Your response should consist solely of the lines from the one containing "an operand outside" through the final line of the entries, repeated exactly.

┄┄┄┄┄┄

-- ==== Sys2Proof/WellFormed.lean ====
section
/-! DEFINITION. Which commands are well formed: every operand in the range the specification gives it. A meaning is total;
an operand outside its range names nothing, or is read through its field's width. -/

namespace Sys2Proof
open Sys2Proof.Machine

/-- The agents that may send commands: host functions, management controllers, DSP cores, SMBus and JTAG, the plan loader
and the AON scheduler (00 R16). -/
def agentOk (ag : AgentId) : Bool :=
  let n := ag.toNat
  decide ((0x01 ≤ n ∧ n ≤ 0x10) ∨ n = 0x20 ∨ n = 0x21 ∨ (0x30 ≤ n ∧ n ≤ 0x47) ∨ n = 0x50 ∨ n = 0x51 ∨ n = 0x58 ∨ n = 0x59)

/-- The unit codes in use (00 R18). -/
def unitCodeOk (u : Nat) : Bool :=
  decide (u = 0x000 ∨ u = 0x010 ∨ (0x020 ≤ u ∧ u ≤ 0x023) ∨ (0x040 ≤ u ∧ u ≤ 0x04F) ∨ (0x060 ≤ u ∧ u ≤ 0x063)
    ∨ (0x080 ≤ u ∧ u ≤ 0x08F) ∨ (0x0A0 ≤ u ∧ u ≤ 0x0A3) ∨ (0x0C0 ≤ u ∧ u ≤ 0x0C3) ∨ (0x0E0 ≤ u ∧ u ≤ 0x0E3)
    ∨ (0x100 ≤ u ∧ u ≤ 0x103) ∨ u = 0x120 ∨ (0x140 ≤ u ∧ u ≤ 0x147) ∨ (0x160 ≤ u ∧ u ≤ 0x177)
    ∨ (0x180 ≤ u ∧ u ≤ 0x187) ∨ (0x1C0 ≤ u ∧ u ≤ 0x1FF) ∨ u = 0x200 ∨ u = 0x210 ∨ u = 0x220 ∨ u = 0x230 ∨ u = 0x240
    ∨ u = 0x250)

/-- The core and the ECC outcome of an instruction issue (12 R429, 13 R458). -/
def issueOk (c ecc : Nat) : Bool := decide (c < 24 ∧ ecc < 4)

┄┄┄┄┄┄

— RESULT OF THIS EXERCISE —
an operand outside its range names nothing, or is read through its field's width. -/

namespace Sys2Proof
open Sys2Proof.Machine

/-- The agents that may send commands: host functions, management controllers, DSP cores, SMBus and JTAG, the plan loader
and the AON scheduler (00 R16). -/
def agentOk (ag : AgentId) : Bool :=
  let n := ag.toNat
  decide ((0x01 ≤ n ∧ n ≤ 0x10) ∨ n = 0x20 ∨ n = 0x21 ∨ (0x30 ≤ n ∧ n ≤ 0x47) ∨ n = 0x50 ∨ n = 0x51 ∨ n = 0x58 ∨ n = 0x59)

/-- The unit codes in use (00 R18). -/
def unitCodeOk (u : Nat) : Bool :=
  decide (u = 0x000 ∨ u = 0x010 ∨ (0x020 ≤ u ∧ u ≤ 0x023) ∨ (0x040 ≤ u ∧ u ≤ 0x04F) ∨ (0x060 ≤ u ∧ u ≤ 0x063)
    ∨ (0x080 ≤ u ∧ u ≤ 0x08F) ∨ (0x0A0 ≤ u ∧ u ≤ 0x0A3) ∨ (0x0C0 ≤ u ∧ u ≤ 0x0C3) ∨ (0x0E0 ≤ u ∧ u ≤ 0x0E3)
    ∨ (0x100 ≤ u ∧ u ≤ 0x103) ∨ u = 0x120 ∨ (0x140 ≤ u ∧ u ≤ 0x147) ∨ (0x160 ≤ u ∧ u ≤ 0x177)
    ∨ (0x180 ≤ u ∧ u ≤ 0x187) ∨ (0x1C0 ≤ u ∧ u ≤ 0x1FF) ∨ u = 0x200 ∨ u = 0x210 ∨ u = 0x220 ∨ u = 0x230 ∨ u = 0x240
    ∨ u = 0x250)

/-- The core and the ECC outcome of an instruction issue (12 R429, 13 R458). -/
def issueOk (c ecc : Nat) : Bool := decide (c < 24 ∧ ecc < 4)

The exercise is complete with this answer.